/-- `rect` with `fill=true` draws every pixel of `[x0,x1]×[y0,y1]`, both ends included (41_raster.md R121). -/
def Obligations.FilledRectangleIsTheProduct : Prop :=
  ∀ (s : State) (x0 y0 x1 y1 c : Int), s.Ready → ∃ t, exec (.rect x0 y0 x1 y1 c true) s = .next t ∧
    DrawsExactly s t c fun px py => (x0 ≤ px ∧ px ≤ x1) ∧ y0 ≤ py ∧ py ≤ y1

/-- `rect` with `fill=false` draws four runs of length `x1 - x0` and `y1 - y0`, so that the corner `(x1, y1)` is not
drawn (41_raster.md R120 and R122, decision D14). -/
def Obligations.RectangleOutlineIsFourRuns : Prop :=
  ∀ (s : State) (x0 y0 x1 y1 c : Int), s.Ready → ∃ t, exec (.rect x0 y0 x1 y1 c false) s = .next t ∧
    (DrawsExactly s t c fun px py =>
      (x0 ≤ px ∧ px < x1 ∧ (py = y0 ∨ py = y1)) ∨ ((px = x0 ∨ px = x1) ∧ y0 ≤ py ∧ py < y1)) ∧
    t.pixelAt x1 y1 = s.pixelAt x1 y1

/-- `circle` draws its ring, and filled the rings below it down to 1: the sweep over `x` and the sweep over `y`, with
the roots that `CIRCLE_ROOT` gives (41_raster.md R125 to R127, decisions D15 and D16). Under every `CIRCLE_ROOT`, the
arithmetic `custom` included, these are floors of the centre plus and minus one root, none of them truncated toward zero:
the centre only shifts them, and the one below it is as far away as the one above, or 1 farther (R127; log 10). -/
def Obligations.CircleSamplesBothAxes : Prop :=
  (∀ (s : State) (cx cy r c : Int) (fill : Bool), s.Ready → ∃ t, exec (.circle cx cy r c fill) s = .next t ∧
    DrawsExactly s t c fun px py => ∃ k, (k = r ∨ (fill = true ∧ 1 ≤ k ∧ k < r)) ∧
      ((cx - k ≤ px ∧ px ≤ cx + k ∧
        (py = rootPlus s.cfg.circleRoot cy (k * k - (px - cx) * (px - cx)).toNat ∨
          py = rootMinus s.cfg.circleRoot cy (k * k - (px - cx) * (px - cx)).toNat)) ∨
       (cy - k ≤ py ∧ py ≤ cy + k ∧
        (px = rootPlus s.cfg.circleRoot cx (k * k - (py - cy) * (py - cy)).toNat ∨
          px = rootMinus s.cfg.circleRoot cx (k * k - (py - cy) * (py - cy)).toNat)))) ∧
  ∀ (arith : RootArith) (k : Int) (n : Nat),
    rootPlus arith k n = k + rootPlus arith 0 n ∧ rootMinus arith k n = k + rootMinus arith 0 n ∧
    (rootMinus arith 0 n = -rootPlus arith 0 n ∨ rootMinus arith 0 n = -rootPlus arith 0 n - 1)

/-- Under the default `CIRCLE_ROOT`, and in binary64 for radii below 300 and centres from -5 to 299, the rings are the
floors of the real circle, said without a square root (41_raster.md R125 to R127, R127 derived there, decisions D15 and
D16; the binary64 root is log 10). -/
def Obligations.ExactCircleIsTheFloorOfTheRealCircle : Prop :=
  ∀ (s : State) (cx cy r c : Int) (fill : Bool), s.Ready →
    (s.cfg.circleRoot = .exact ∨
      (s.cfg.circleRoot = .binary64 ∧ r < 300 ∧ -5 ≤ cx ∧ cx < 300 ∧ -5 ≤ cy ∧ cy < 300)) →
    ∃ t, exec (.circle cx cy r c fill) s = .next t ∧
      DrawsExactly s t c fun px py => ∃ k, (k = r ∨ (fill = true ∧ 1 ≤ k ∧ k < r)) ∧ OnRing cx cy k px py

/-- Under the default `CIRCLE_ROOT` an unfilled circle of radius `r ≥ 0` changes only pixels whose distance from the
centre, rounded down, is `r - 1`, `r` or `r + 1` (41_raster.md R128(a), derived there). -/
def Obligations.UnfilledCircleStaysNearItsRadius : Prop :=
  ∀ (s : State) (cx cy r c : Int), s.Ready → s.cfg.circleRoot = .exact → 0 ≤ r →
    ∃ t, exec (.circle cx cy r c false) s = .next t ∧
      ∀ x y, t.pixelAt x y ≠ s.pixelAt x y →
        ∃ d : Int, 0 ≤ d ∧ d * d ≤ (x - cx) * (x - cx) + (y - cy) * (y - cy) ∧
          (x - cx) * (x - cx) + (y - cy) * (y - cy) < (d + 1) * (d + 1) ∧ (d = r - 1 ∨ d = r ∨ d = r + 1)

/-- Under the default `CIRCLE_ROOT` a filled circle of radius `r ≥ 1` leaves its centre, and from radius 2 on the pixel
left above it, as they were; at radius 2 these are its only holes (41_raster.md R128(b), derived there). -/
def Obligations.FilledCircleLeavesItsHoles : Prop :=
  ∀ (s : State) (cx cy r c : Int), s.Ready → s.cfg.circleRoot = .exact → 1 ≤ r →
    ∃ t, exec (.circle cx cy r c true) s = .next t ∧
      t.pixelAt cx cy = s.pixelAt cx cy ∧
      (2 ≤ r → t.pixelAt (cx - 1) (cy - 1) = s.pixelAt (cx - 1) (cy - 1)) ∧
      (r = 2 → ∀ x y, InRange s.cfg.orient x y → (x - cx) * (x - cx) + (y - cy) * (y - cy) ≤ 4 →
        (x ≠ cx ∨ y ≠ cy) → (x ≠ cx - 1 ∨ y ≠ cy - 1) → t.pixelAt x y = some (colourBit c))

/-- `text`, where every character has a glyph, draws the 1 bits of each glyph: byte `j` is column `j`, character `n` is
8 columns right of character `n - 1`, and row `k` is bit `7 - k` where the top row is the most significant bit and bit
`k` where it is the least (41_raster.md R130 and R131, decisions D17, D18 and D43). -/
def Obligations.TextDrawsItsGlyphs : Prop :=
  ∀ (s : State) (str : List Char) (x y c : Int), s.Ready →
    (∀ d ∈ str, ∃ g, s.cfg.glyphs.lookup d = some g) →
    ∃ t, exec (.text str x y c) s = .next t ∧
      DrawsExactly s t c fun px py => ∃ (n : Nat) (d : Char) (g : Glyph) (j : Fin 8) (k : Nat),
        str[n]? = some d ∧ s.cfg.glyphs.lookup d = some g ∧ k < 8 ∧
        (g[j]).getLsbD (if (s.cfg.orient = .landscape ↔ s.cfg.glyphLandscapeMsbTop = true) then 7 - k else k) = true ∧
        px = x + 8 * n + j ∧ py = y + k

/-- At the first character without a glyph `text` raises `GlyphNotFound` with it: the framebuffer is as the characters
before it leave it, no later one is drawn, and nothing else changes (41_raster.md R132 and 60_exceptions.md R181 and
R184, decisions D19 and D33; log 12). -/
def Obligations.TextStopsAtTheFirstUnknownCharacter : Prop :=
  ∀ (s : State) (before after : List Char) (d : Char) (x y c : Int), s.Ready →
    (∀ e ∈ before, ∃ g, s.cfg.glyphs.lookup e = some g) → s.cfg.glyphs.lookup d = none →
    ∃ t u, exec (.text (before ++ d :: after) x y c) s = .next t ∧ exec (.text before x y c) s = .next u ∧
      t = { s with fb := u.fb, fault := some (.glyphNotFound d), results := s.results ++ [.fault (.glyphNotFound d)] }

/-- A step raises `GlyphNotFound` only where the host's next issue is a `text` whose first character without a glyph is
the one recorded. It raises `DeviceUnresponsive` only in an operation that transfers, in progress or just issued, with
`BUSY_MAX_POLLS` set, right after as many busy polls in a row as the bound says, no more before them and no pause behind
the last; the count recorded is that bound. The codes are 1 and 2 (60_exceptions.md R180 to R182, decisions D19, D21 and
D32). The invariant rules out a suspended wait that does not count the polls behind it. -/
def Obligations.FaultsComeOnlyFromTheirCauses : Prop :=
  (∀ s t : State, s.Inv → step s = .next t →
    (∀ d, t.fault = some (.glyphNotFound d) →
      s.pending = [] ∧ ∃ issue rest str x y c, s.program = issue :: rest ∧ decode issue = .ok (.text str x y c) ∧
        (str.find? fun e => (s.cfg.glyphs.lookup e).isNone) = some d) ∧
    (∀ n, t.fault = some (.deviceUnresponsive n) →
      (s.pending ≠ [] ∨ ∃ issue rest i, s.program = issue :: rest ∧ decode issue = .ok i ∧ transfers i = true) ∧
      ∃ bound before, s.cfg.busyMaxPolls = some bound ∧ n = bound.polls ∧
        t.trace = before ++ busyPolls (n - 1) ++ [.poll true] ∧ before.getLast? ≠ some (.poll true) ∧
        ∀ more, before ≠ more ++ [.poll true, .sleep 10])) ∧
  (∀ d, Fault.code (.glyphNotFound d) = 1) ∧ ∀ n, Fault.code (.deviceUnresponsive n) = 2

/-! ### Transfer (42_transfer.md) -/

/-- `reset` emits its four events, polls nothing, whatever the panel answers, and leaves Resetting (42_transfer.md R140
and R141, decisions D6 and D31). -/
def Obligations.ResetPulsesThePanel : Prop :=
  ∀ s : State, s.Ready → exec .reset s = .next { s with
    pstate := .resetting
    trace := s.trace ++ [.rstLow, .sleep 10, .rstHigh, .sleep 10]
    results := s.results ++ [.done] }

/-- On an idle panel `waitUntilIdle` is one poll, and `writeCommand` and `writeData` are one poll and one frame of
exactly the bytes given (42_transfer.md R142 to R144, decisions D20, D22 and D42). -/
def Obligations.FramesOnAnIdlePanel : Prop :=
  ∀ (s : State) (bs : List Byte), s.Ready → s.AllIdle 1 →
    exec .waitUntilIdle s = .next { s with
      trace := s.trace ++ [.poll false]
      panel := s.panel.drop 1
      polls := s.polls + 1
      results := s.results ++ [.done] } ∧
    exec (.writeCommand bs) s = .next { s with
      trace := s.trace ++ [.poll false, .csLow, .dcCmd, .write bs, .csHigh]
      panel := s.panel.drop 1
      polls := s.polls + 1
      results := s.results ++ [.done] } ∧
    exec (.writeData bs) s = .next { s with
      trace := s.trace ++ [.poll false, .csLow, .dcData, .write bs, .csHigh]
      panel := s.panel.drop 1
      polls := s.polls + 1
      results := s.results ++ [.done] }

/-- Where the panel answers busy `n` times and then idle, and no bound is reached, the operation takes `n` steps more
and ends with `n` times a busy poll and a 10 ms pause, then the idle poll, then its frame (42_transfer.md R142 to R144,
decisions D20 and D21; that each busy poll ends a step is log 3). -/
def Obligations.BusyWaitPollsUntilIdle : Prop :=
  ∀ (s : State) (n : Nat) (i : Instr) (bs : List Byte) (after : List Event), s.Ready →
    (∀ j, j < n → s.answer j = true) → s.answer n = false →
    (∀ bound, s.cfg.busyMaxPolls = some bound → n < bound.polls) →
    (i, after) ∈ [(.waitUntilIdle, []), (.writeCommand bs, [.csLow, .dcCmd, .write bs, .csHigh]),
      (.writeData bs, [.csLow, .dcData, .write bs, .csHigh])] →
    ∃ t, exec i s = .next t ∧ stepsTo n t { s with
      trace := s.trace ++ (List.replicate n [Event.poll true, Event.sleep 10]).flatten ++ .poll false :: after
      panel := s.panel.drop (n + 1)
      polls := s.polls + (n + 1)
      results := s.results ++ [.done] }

_ _ _ _ _

* YOUR OBJECTIVE
Of the entries above, transcribe exactly those lines that fall between the line containing "(str.find? fun e" and the line containing "true, .sleep 10])) ∧", together with those two lines.

* OUTPUT FOR THIS EXERCISE
        (str.find? fun e => (s.cfg.glyphs.lookup e).isNone) = some d) ∧
    (∀ n, t.fault = some (.deviceUnresponsive n) →
      (s.pending ≠ [] ∨ ∃ issue rest i, s.program = issue :: rest ∧ decode issue = .ok i ∧ transfers i = true) ∧
      ∃ bound before, s.cfg.busyMaxPolls = some bound ∧ n = bound.polls ∧
        t.trace = before ++ busyPolls (n - 1) ++ [.poll true] ∧ before.getLast? ≠ some (.poll true) ∧
        ∀ more, before ≠ more ++ [.poll true, .sleep 10])) ∧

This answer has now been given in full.